Liver's model (Master1 2009-2010)








Unité d'enseignement anatomie générale, viscérale et morphogénèse: "ontologie des voies biliaires et veines portales du foie"






 

Modélisation du foie d'après des coupes scannographiques, Amira 5.2

Professeur réferent: Pr Chaffanjon
Interne référent: Yohan Robert
Avec la participation de Dr Palombi, Dr Bricault et Yohan Mvogo
Intervenants : Valentin FAVIER et Tristan BRAHMI

Notre objectif est de faire une description sémantique de l'anatomie du foie, afin de créer un modèle héptique dans le logiciel MyCF. L'étape suivante consistera en l'incorporation de clichés d'imagerie dans le but de permettre une reconnaissance des structures du foie par l'ordinateur, et ainsi exploiter les données à visée chirurgicale, pré-opératoire...

 

De Novembre 2009 à début Janvier 2010: description du foie et des voies biliaires dans MyCF avec la relation "is a", avec l'aide du site bioportal (FMA) et du livre "terminologia anatomica" (éditions Thieme).

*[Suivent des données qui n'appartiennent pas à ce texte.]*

/-- R346, R325, R281. `drainedWith` are the operations of R323; what the area holds is stated for the first 32 bytes of its header. Which free
slot keeps a pane is the model's choice (log 88); that the banks in which an instruction has performed are kept over a stop is its reading (log
94); so is that a pool without a READY entry keeps the seat SAVING (log 104). -/
def Obligations.PreemptionSavesTheSeat : Prop :=
  ∀ (s : State) (c b : Nat),
    let still (e : Instr) : Prop := exec e s = .next s
    let areas (t : State) (u : Seat) : Prop :=
      (∀ m j, t.task? m j = (s.task? m j).map (fun y =>
        if m = u.launch ∧ j = u.task ∧ y.area = none then { y with area := s.freeAreas.head? } else y)) ∧
      { t.lctl with areas := s.lctl.areas } = s.lctl
    (∀ stop, s.agentOfBank c b = none → still (.preemptionTake c b stop)) ∧
    (∀ stop a, s.agentOfBank c b = some a →
      let u := s.seat a
      let p := s.part a
      let yields : Prop := (∃ h, u.handler = some h ∧ p.active &&& ~~~h = 0) ∧ (p.wait = some .await ∨ (∃ x y, p.wait = some (.bwait x y)) ∨
        ∃ w v, p.wait = some w ∧ p.convoy = some v ∧ ∃ n x rest, v.todo = (n, x) :: rest ∧
          (((∃ i, w = .op i) ∧ ((∃ k q z, x = .kwait k q z) ∨ ∃ d k z, x = .kwaitNt d k z)) ∨
            (w = .echo ∧ ((∃ d e, x = .await d e) ∨ ∃ d k z, x = .kwaitNt d k z))))
      let begun : Prop := (p.begun ≠ 0 ∧ ∃ d e n, p.wait = some (.pane d e n)) ∨
        ∃ k ∈ banksOf p.active, ∃ n, n < 12 ∧ (s.pane a.core k n).st ∈ [PaneState.opening, .writing, .closing]
      let overdue : Prop := s.owes a.core = true ∧ ∃ k ∈ banksOf p.active, ∃ g, g < 12 ∧ 8 ≤ (s.bank a.core k).debtOf g
      let held : Prop := u.tvec ≠ 0 ∧ (u.status.hold = true ∨ u.status.lvl = true) ∧ ¬yields
      let join : Option (BitVec 6) := match p.wait with | some (.sjoin id) => some id | _ => none
      let kept : Option Kept := if p.begun = 0 ∧ join = none ∧ p.stored = [] then none else some ⟨p.pc, p.begun, join, p.stored⟩
      (u.isCC = true ∨ s.power.phase ≠ 0 ∨ u.preempt = false ∨ u.phase ≠ .issuing ∨ held ∨ begun → still (.preemptionTake c b stop)) ∧
      (u.isCC = false → s.power.phase = 0 → u.preempt = true → u.phase = .issuing → ¬held → ¬begun → u.tvec ≠ 0 → u.handler = none → overdue →
        exec (.preemptionTake c b stop) s = exec (.refreshDeadlineTrap c b stop) s) ∧
      (u.isCC = false → s.power.phase = 0 → u.preempt = true → u.phase = .issuing → ¬held → ¬begun → p.convoy = none →
        (u.tvec = 0 ∨ u.handler ≠ none →
          ∃ t, exec (.preemptionTake c b stop) s = .next t ∧
            { t with cores := s.cores, linked := s.linked, launches := s.launches, lctl := s.lctl } = s ∧ areas t u ∧
            t.linked = s.linked.filter (fun l => !(l.core == a.core && u.banks.contains l.bank)) ∧
            (∀ d e, t.bank d e = s.bank d e) ∧ (∀ d e, ¬(d = a.core ∧ e = a.base) → t.seat? d e = s.seat? d e) ∧
            { t.seat a with parts := u.parts } = { u with phase := .saving, preempt := false, epc := if u.handler = none then p.pc else u.epc } ∧
            (t.seat a).parts = u.parts) ∧
        (u.tvec ≠ 0 → u.handler = none → ¬overdue →
          ∃ t, exec (.preemptionTake c b stop) s = .next t ∧ t.focus = s.focus ∧
            EntersHandler { (s.setSeat a { u with preempt := false }).modPart a (fun p => { p with kept := kept }) with focus := a } { t with focus := a }
              0x38 4 0 p.pc p.xidx))) ∧
    (s.seatOfBank c b = none → still (.preemptHandlerTimeout c b) ∧ still (.seatSave c b)) ∧
    (∀ base u, s.seatOfBank c b = some (base, u) → s.seat? c base = some u →
      let n := u.launch
      let k := u.task
      let serving : Prop := s.power.phase = 0 ∧ u.isCC = false ∧ u.handler ≠ none ∧ u.status.cls = 4 ∧ u.phase = .issuing
      (¬serving → still (.preemptHandlerTimeout c b)) ∧
      (serving → ∃ t, exec (.preemptHandlerTimeout c b) s = .next t ∧
        { t with cores := s.cores, linked := s.linked, launches := s.launches, lctl := s.lctl } = s ∧ areas t u ∧
        t.linked = s.linked.filter (fun l => !(l.core == c && u.banks.contains l.bank)) ∧ (∀ d e, t.bank d e = s.bank d e) ∧
        ∀ d e, t.seat? d e = if d = c ∧ e = base then some { u with phase := .saving, preempt := false } else s.seat? d e) ∧
      let halfway : Prop := ∃ q ∈ u.parts, ∃ y, q.2 = some y ∧ y.begun ≠ 0 ∧ ∃ d e g, y.wait = some (.pane d e g)
      (u.phase ≠ .saving ∨ halfway ∨ s.draining c base u = true ∨ 3 ≤ s.power.depth ∨ s.saveWait u ≠ none → still (.seatSave c b)) ∧
      (∀ x, s.task? n k = some x → x.area = none → s.freeAreas = [] → still (.seatSave c b)) ∧
      (∀ x, s.task? n k = some x → 4096 ≤ s.poolSize (x.core / 192) → x.ctx.length + 1 = x.replicas.length →
        (∀ m j y, s.task? m j = some y → y.st = .ready → y.core / 192 ≠ x.core / 192) → still (.seatSave c b)) ∧
      (∀ x i, u.phase = .saving → ¬halfway → s.draining c base u = false → s.power.depth < 3 → s.saveWait u = none →
        s.poolSize (x.core / 192) < 4096 → u.red = none → u.base = base → u.sram.Nodup →
        (∀ p ∈ u.parts, ∀ y, p.2 = some y → y.late = []) → Memory.wf s = true → regionOf (s.areaPa i) ≠ .sram → s.areaPa i % 32 = 0 → c < 65536 → u.base < 256 →
        s.task? n k = some x → x.area = some i ∨ (x.area = none ∧ s.freeAreas.head? = some i) →
        ∃ t y v, exec (.seatSave c b) s = .next t ∧
          { t with cores := s.cores, quads := s.quads, ops := s.ops, mem := s.mem, linked := s.linked, launches := s.launches, lctl := s.lctl
                   free := s.free, ahead := s.ahead } = s ∧ NoneAhead s t ∧
          (∀ d e, t.seat? d e = if d = c ∧ e = base then none else s.seat? d e) ∧
          (∀ j, t.op j = if j ∈ s.opsWhere (drainedWith c base u) ∧ (s.op j).st = .running then { s.op j with st := .paused, wait := none } else s.op j) ∧
          (∀ m j, t.task? m j = if m = n ∧ j = k then some y else s.task? m j) ∧
          y = { x with ctx := x.ctx ++ [v], area := some i, st := if x.ctx.length + 1 = x.replicas.length then .saved else x.st } ∧
          (x.area = none → look none t.lctl.areas i = some (n, k)) ∧
          v.core = c ∧ { v.seat with parts := u.parts, preempt := u.preempt } = u ∧ v.seat.preempt = false ∧
          (∀ q, v.seat.part? q = (u.part? q).map (fun p =>
            { p.endConvoy with wait := none, got := [], picked := [], loaded := false, recs := [], xidx := (match p.convoy with
              | some z => if z.elems = [] ∧ z.whole = true ∧ z.first = p.pc ∧ z.done ≠ 0 then z.done else p.xidx
              | none => p.xidx) })) ∧
          v.sram = u.sram.map (fun e => ⟨e, s.sram (c / 4) e⟩) ∧
          (∀ e ∈ u.sram, { t.sram (c / 4) e with data := [], undef := 0 } = { SramBank.empty with busy := decide ((s.sram (c / 4) e).mode ≠ 0) }) ∧
          (∀ q e, ¬(q = c / 4 ∧ e ∈ u.sram) → { t.sram q e with data := (s.sram q e).data } = s.sram q e) ∧
          v.tiles = seatTiles (s.quad (c / 4)) u.rows ∧
          (∀ d e, ¬(d = c ∧ e ∈ u.banks) → { t.bank d e with panes := (s.bank d e).panes } = s.bank d e) ∧
          (∀ e ∈ u.banks,
            let old := s.bank c e
            let new := t.bank c e
            { look Bank.empty v.banks (e - base) with panes := old.panes, slots := old.slots } = old ∧
            { new with panes := old.panes, slots := old.slots, k := old.k, claim := old.claim } = old ∧
            (∀ r, new.rk r = none) ∧ new.claim = none ∧
            ∀ g, g < 12 →
              let p := old.pane g
              let open_ : Prop := p.park = true ∨ p.st ∈ [PaneState.openClean, .openDirty, .writing, .opening]
              let kept : Prop := x.record.panes.getLsbD g = true ∧ open_
              let img := if p.park then ((old.slot g 5).img).getD p.img else p.next.getD p.img
              let place := look .closed v.places ((e - base) * 12 + g)
              new.pane g = Pane.empty ∧ ((e - base) * 12 + g ∈ v.parked ↔ kept ∧ p.park = true) ∧
              (¬kept → place = .closed ∧ ∀ j, j < 8 → new.slot g j = old.slot g j) ∧
              (kept → (∀ j, j < 5 → (old.slot g j).owner ≠ .free) → place = .area img ∧ ∀ j, j < 8 → new.slot g j = old.slot g j) ∧
              ∀ j, kept → j < 5 → (old.slot g j).owner = .free → (∀ h, h < j → (old.slot g h).owner ≠ .free) →
                place = .slot j ∧ ∀ h, h < 8 → new.slot g h = if h = j then ⟨.saved n k, some img⟩ else old.slot g h) ∧
          (u.stage = 0 → (t.peek (s.areaPa i) 2, t.peek (s.areaPa i + 2) 2, t.peek (s.areaPa i + 4) 1) = (1, c, u.base) ∧
            t.peek (s.areaPa i + 16) 8 = u.shape.toNat ∧ t.peek (s.areaPa i + 24) 8 = u.taskid.toNat))) ∧
    ∀ n k counter,
      (s.task? n k = none → still (.schedulerStateError n k counter)) ∧
      ∀ x, s.task? n k = some x →
        (x.st ≠ .waiting → still (.schedulerStateError n k true)) ∧
        (x.st ≠ .ready → x.st ≠ .saved → still (.schedulerStateError n k false)) ∧
        (x.st = .waiting → ∃ t, exec (.schedulerStateError n k true) s = .next t ∧ t.log.schederr = s.log.schederr + 1 ∧
          ∀ j y z, s.task? n j = some y → y.st.terminal = false → t.task? n j = some z → z.st = .cancelled ∧ z.cause = 0x44) ∧
        (x.st = .ready ∨ x.st = .saved → ∃ t, exec (.schedulerStateError n k false) s = .next t ∧ t.log.schederr = s.log.schederr + 1 ∧
          ∀ z, t.task? n k = some z → z.st = .failed ∧ z.cause = 0x48)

De Janvier à Mai 2010 : recueil d'images scannographiques et modélisation de 2 foies différents (sexe, âge...) afin de correspondre au mieux aux variations anatomiques physiologiques, avec modélisation du foie, des différents lobes suivant la classification de Couinaud, des veines portales et sus-hépatiques, ainsi que de la vésicule biliaire.

 

 Logiciels utilisés:

- MCF

- Dia

- Amira 5.2

Différences avec FMA:

- mise en place d'une triple classification (Couinaud, anglosaxonne, secteurs)
- Arborisation biliaire unique.

Difficultés rencontrées :

- Sélection du logiciel de segmentation : ITK-SNAP séléctionné en première intention ne disposait pas d'outils suffisamment performants pour permettre une modélisation précise.

- L'imagerie de référence des voies biliaires, la bili-IRM, ne permet pas une vision anatomique précise, Amira ne se trouvant ainsi pas adapté à cette modélisation.